My favorites are the traditional cabbage and the dikon radish.

Straight up from the jar.  

Or...........

On hot dogs, the cabbage kimchee cannot be beaten.

Or on cheese and crackers.

Or on a cracker with a bit of peanut butter.

Or on a melted cheese sandwich.

Or cook some Spam and add kimchee.  Really good with eggs for breakfast.

OK, I'll stop.  We really love kimchee.


----------



## buckytom (Nov 10, 2004)

ooh, i forgot radish.  btw, good ideas aunt dot, thanks...


----------



## jennyema (Nov 10, 2004)

buckytom said:
			
		

> deb, next time you are in the city, c'mon up and visit me at the broadcast center on west 57th. gonna have to go downtown to check out little korea





*Oh Oh ....  

you are right near Japas55, a notorious and hysterical kareoke bar!!!!* 

I have eaten kimchi there but don't remember much ... 

If you haven't been there, you must go at least once.  55th between Bwy and 8th

  :P


----------



## buckytom (Nov 10, 2004)

thanks jennyema, i will check it out. not much of a singer tho.


----------



## Claire (Nov 27, 2004)

Gee, you guys just reminded me that I made a batch of kimchee last week and it came out too salty, so bought some more cabbage, but it's all sitting in the fridge (got pre-empted by Thanksgiving) so need to mix it in.  In Hawaii, kimchee was a staple.  I've seen everything done with the basic cabbage kimchee, omlettes, soup, stews, etc.  I've also seen virtually everything make into kimchee -- even potatoes (talk about a twist on your American staple of potato salad).  But typically you go to a Korean restaurant or home, and are served a variety of kimchee, pickles and salads (I think all refered to as Kimchee) in small bowls-- I've been presented with a dozen.  The basic, well known one is the cabbage, but my favorite is cucumber.  I don't care for it once it has fermented, like it fresh, so I make my own rather than buy it (yes, even in Dubuque you can buy it at WalMart!).    I doubt a month goes by without me making either cabbage or cucumber kimchee.  I also doubt there is a human being in this town who would eat it.  Boo hoo.  Bring on the bulgogi, kal bi, and chop chae!!  Yum!


----------



## SierraCook (Nov 27, 2004)

Claire, 

Please share your recipes with us.  

Thanks, SC


----------



## Claire (Nov 27, 2004)

My recipes are mostly adapted from experience and a cookbook called The Korean Kitchen by Copeland Marks and Manjo Kim.

Bulgogi:  

1 1/2 lbs thinlysliced beef
4 tsp sugar
1/4 c soy sauce
3 barlic cloves, finely chopped
3 green onions, sliced
1/4 teaspoon hot pepper flakes
1 tsp sesame oil

mix beef and sugar, let rest for a few minutes.  I cannot emphasize this step more -- if you leave it too long, believe it or not the sugar will OVER tenderize the meat until it is mush.  I learned the hard way how strong sugar can be as a tenderizer.  After a few minutes (I mean five may be too many, go 2 or 3), add the rest of the marinade, mix well, and from there you can refridgerate for up to overnight.  

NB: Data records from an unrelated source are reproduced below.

-- ==== Sys2Proof/Tests/Slice0.lean ====
section
/-! SUPPORT. Tests of the model. Expected values are those of spec/95_test_vectors.md (V.. names a vector there)
or worked by hand from the rule a test names. The second part holds, for each statement with hypotheses, a
theorem test_witness_<statement> that concrete states meet them, clause by clause at the edge of its range. -/

namespace Sys2Proof.Tests

open Sys2Proof Sys2Proof.Machine

-- One proof after another: many proofs that each wait for the kernel would each hold a thread.
set_option Elab.async false

/-! ### States -/

/-- The state an outcome goes on with. -/
def after : Host.Outcome State Fault Refusal → Option State
  | .next t => some t
  | _ => none

/-- STATUS and the two information words after a command. -/
def report (i : Instr) (s : State) : Option (Word × Word × Word) :=
  (after (exec i s)).map (fun t => (t.status.word, t.errInfo0, t.errInfo1))

/-- The elements j, …, j + n − 1 of an array of a space after a command. -/
def elements (space : Space) (a j n : Nat) (i : Instr) (s : State) : Option (List (Option Elem)) :=
  (after (exec i s)).map (fun t => (List.range n).map (fun k => t.mem.element space a (j + k)))

/-- A valid configuration with two samples per pulse. -/
def smallConfig : ConfigRegs :=
  { fs := 1000, refRate := 1000, pulseUs := 2000, amp := 1000, thrCenti := 65000, zone := 1, window := 10,
    order := 1, stopLo := 100, stopHi := 300, f0 := 100, f1 := 150, f2 := 200, f3 := 250 }

/-- A platform of 20 frames, 10 bytes and a shortest sequence of 20 samples. -/
def smallPlatform : Params := { maxFrames := 20, maxBytes := 10, maxOrder := 7, minLens := [19] }

/-- An array with these values from index 0. -/
def run {α : Type} (vs : List α) : Buf α := Buf.writeRun [] 0 vs

/-- 20 silent samples. -/
def silent : Buf Sample := run (List.replicate 20 0)

/-- The small platform with nothing written. -/
def start : State := { State.reset with cfg := smallConfig, params := smallPlatform }

/-- The small platform with every buffer full of zeros, ten bytes 'a', and every length at its capacity. -/
def loaded : State :=
  { start with
    ainLen := 20
    bytesLen := 10
    laneLen := 20
    chLen := 20
    rxLen := 20
    aoutLen := 20
    segSyms := 10
    symIdx := 9
    mem :=
      { ain := ⟨silent, silent⟩, aout := ⟨silent, silent⟩, ch := ⟨silent, silent⟩
        tx := Lanes.ofFn (fun _ => run (List.replicate 20 (.half 0)))
        rx := Lanes.ofFn (fun _ => silent)
        bytes := run (List.replicate 10 0x61) } }

/-- The small platform with the pair of R182's example as its input. -/
def twoFrames : State :=
  { start with ainLen := 2, mem := { Memory.empty with ain := ⟨run [5, -7], run [32767, -32768]⟩ } }

/-- The reset configuration with one symbol of equal samples in RX lane 3. -/
def oneSymbol (v : Sample) : State :=
  { State.reset with
    rxLen := 882
    mem := { Memory.empty with rx := Memory.empty.rx.set 3 (run (List.replicate 882 v)) } }

/-- The error state with code 5, and STATUS.BIT set. -/
def failed : State :=
  { start with status := { done := false, err := true, bit := true, code := 5 }, errInfo0 := 240000, errInfo1 := 10583 }

/-- A state whose host's next action is the one given. -/
def acting (s : State) (a : HostAction) : State := { s with pending := [a] }

/-! ### Well-formed words: one ill-formed term for each check (R92, R95, R96) -/

theorem test_wellFormed_accepts : (⟨0x10, 1, 3, 1, 0⟩ : Fields).wellFormed = true := by decide
theorem test_wellFormed_refuses_unassigned_opcode : (⟨0x03, 0, 0, 0, 0⟩ : Fields).wellFormed = false := by decide
theorem test_wellFormed_refuses_reserved_bits : (⟨0x21, 0, 0, 0, 1⟩ : Fields).wellFormed = false := by decide
theorem test_wellFormed_refuses_unused_channel : (⟨0x01, 1, 0, 0, 0⟩ : Fields).wellFormed = false := by decide
theorem test_wellFormed_refuses_unused_carrier : (⟨0x21, 0, 1, 0, 0⟩ : Fields).wellFormed = false := by decide
theorem test_wellFormed_refuses_unused_bit : (⟨0x20, 0, 0, 1, 0⟩ : Fields).wellFormed = false := by decide

/-! ### Decoding words written out from R90 and R94: RSV, BIT, K, CH, OPC -/

theorem test_decode_nop : decodeTableWord 32 0b00000000000000000000_0_00_0_00000001 = some .nop := by decide
theorem test_decode_clr : decodeTableWord 32 0b00000000000000000000_0_00_0_00000010 = some .clr := by decide
theorem test_decode_synth :
    decodeTableWord 32 0b00000000000000000000_1_01_1_00010000 = some (.synth 1 1 true) := by decide
theorem test_decode_mod : decodeTableWord 32 0b00000000000000000000_0_00_0_00010001 = some .mod := by decide
theorem test_decode_bpf : decodeTableWord 32 0b00000000000000000000_0_10_1_00100000 = some (.bpf 1 2) := by decide
theorem test_decode_bsf : decodeTableWord 32 0b00000000000000000000_0_00_1_00100001 = some (.bsf 1) := by decide
theorem test_decode_xlanes : decodeTableWord 32 0b00000000000000000000_0_00_0_00100010 = some .xlanes := by decide
theorem test_decode_demux : decodeTableWord 32 0b00000000000000000000_0_00_0_00110000 = some .demux := by decide
theorem test_decode_ovl : decodeTableWord 32 0b00000000000000000000_0_00_1_00110001 = some (.ovl 1) := by decide
theorem test_decode_mux : decodeTableWord 32 0b00000000000000000000_0_00_0_00110010 = some .mux := by decide
theorem test_decode_embed : decodeTableWord 32 0b00000000000000000000_0_00_0_00110011 = some .embed := by decide
theorem test_decode_decide :
    decodeTableWord 32 0b00000000000000000000_0_11_0_01000000 = some (.decide 0 3) := by decide
theorem test_decode_decode : decodeTableWord 32 0b00000000000000000000_0_00_0_01000001 = some .decode := by decide
theorem test_decode_demod : decodeTableWord 32 0b00000000000000000000_0_00_0_01000010 = some .demod := by decide

/-- The illegal words of spec/95_test_vectors.md section 2.6. -/
theorem test_decode_refuses :
    [0x0, 0x3, 0x111, 0x321, 0x820, 0x1021, 0x80000010, 0xFF].map (decodeTableWord 32) =
      List.replicate 8 none := by decide

/-! ### Numbers -/

/-- VX1 to VX6. -/
theorem test_mix_rounds_ties_to_even_and_saturates :
    mix 0 (.half 3) (.half 4) (.half 0) (.half 0) = 4 ∧ mix 0 (.half 5) (.half 0) (.half 0) (.half 0) = 2 ∧
      mix 0 (.half (-5)) (.half 0) (.half 0) (.half 0) = -2 ∧ mix 0 (.half (-7)) (.half 0) (.half 0) (.half 0) = -4 ∧
      mix 32767 (.half 2000) (.half 0) (.half 0) (.half 0) = 32767 ∧
      mix (-32768) (.half (-2000)) (.half 0) (.half 0) (.half 0) = -32768 := by decide +kernel

/-- VX8. -/
theorem test_mix_of_sines :
    mix 0 (numSynth 1000 18000 44100 1) (numSynth 1000 18400 44100 1) (.half 0) (.half 0) = 1042 := by
  decide +kernel

/-- The sum nearest a tie in program P1: AOUT[0][882 + 227] is q16(−1811.500493). -/
theorem test_mix_near_a_tie :
    mix 0 (.half 0) (numSynth 1000 18000 44100 227) (.half 0) (numSynth 1000 18800 44100 227) = -1812 := by
  decide +kernel

/-- R125 (d): n = 441 at each carrier. -/
theorem test_synth_is_zero_at_half_pulse :
    [17600, 18000, 18400, 18800].map (fun f => numSynth 1000 f 44100 441) = List.replicate 4 (.half 0) := by
  decide +kernel

/-- VB4. -/
theorem test_bits_fold : bitsToByte [true, false, true, false, false, true, false, true] = 0xA5 := by decide

/-! ### Commands -/

/-- VC1. -/
theorem test_nop : report .nop State.reset = some (1, 0, 0) := by decide +kernel
/-- VC3. -/
theorem test_nop_discarded : report .nop failed = some (0x00000506, 240000, 10583) := by decide +kernel
/-- VC5, VC6: BIT survives. -/
theorem test_clr : report .clr failed = some (0x00000004, 0, 0) := by decide +kernel
/-- VC7: an illegal word. -/
theorem test_illegal_word :
    (after (step (acting start (.regWrite 4 0 0x321)))).map
      (fun t => (t.cmd, t.status.word, t.errInfo0, t.errInfo1)) = some (0x321, 0x102, 0x321, 0) := by decide +kernel

/-- VM1 on two samples a pulse: 1000 sin(2π × 0.15) in element 1. -/
theorem test_synth :
    elements .tx 1 0 3 (.synth 0 1 true) start =
      some [some (.tone (.half 0)), some (.tone (.sine 1000 3 20)), none] := by decide +kernel
/-- VM12. -/
theorem test_synth_range : report (.synth 0 0 true) { start with symIdx := 10 } = some (0x402, 22, 20) := by
  decide +kernel
/-- VM4 on two samples a pulse: of byte 0x61, lane 7 carries a 1 at F3, here 1000 sin(2π / 4), and lane 0 a 0. -/
theorem test_mod :
    elements .tx 7 0 2 .mod loaded = some [some (.tone (.half 0)), some (.tone (.half 2000))] ∧
      elements .tx 0 0 2 .mod loaded = some [some (.tone (.half 0)), some (.tone (.half 0))] := by decide +kernel
/-- VM10. -/
theorem test_mod_uninit :
    report .mod { start with bytesLen := 2, mem := { Memory.empty with bytes := run [0x61] } } =
      some (0x602, 0x60, 1) := by decide +kernel

/-- VF1: zeros filter to zeros, in the lane of the command and no other. -/
theorem test_bpf :
    let s := { start with ainLen := 20, segSyms := 10, mem := { Memory.empty with ain := ⟨silent, silent⟩ } }
    elements .rx 6 19 2 (.bpf 1 2) s = some [some (.sample 0), none] ∧
      elements .rx 5 0 1 (.bpf 1 2) s = some [none] := by decide +kernel
/-- VF5. -/
theorem test_bpf_config :
    report (.bpf 0 0) { State.reset with cfg := { ConfigRegs.reset with fs := 32000 } } =
      some (0x202, 0x06C, 17600) := by decide +kernel
/-- VF2: only the named channel's check and write. -/
theorem test_bsf :
    elements .ch 1 0 1 (.bsf 1) { loaded with mem := { loaded.mem with ch := ⟨[], silent⟩ } } =
      some [some (.sample 0)] := by decide +kernel
/-- VF17. -/
theorem test_bsf_short : report (.bsf 0) { State.reset with chLen := 45 } = some (0x702, 45, 45) := by decide +kernel
/-- VF3. -/
theorem test_xlanes :
    (after (exec .xlanes { loaded with mem := { loaded.mem with rx := Memory.empty.rx } })).map
      (fun t => (t.rxLen, (List.range 8).map (fun l => t.mem.element .rx l 19))) =
        some (20, List.replicate 8 (some (.sample 0))) := by decide +kernel
/-- VF13. -/
theorem test_xlanes_config :
    report .xlanes { State.reset with cfg := { ConfigRegs.reset with f3 := 200 } } = some (0x202, 0x078, 200) := by
  decide +kernel

/-- VX9. -/
theorem test_demux :
    elements .ch 0 0 3 .demux twoFrames = some [some (.sample 5), some (.sample (-7)), none] ∧
      elements .ch 1 0 3 .demux twoFrames = some [some (.sample 32767), some (.sample (-32768)), none] := by
  decide +kernel
/-- VX11. -/
theorem test_demux_uninit :
    report .demux { twoFrames with mem := { twoFrames.mem with ain := ⟨run [5, -7], run [1]⟩ } } =
      some (0x602, 0x11, 1) := by decide +kernel
/-- R184 with the lanes of byte 0x61: 100 + 809.017 + 951.057 in channel 0. -/
theorem test_ovl :
    ((after (exec .mod loaded)).bind (fun s => elements .ch 0 0 2 (.ovl 0)
      { s with mem := { s.mem with ch := ⟨run (List.replicate 20 100), silent⟩ } })) =
        some [some (.sample 100), some (.sample 1860)] := by decide +kernel
/-- VX13. -/
theorem test_ovl_range : report (.ovl 0) { State.reset with laneLen := 882, chLen := 881 } = some (0x402, 882, 881) := by
  decide +kernel
/-- VX10. -/
theorem test_mux :
    ((after (exec .demux twoFrames)).bind (fun s => elements .aout 1 0 3 .mux s)) =
      some [some (.sample 32767), some (.sample (-32768)), none] := by decide +kernel
/-- VX17, P1 on two samples a pulse: 809.017 + 951.057 in channel 0, 1000 in channel 1, at the capacity's edge. -/
theorem test_embed :
    elements .aout 0 18 2 .embed loaded = some [some (.sample 0), some (.sample 1760)] ∧
      elements .aout 1 18 2 .embed loaded = some [some (.sample 0), some (.sample 1000)] := by decide +kernel
/-- VX16, VX20. -/
theorem test_embed_capacity :
    report .embed { State.reset with bytesLen := 12, ainLen := 10583 } = some (0x502, 240000, 10583) := by
  decide +kernel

These are very, very thin slices of meat.  You need a hot fire very close to your grill, and you put them over the fire and turn over, and eat. 

Kal bi is essentially the same recipe, but it is beef ribs cut across the bones, very thin.  

Chop chae is basically 'mung bean noodles' (clear noodles that you can buy most places these days).  Cook according to instructions on the package, being very careful because they go from not done yet to overcooked goop in seconds.  Err on the side of under cooking, because you're going to stir fry them next.

coat the bottom of a large frying pan or wok with vegetable oil.  stir fry any of the following:
spinach
grated carrots
green onions 
other types of onions
any kinds of peppers
mushrooms

as with fried rice, almost any veggie will be good in this.  

Toss the noodles into the  oil and veggies, and pour on:

2T soy sauce
2 tsp sugar
1 tsp sesame oil
dry hot pepper flakes to taste
1/2 tsp toasted sesame seeds

toss until coated and serve

the chop chae will go very fast, so make sure you have your mis en place.  

I've noticed Korean food getting a lot of press in the gourmet magazines this year.  I've never understood why it isn't more popular, because it is essentially grilled meat.  Kimchee has a bad rep because it can be pretty smelly when you go for the fermented stuff.


----------



## SierraCook (Nov 27, 2004)

Many thanks, Claire, for the recipes.   8)


----------



## Bangbang (Nov 28, 2004)

My friends have an asian market and make their own kimchee. Yummy :!:


----------



## grehare (Feb 24, 2006)

Wow.. this is a great site.  I have found other Kimchee lovers!!! I have been trying to find a recipe book just on Kimchee.  I saw one in a discount book catalog but, have misplaced the catalog.  Does anyone know of the book I am talking about?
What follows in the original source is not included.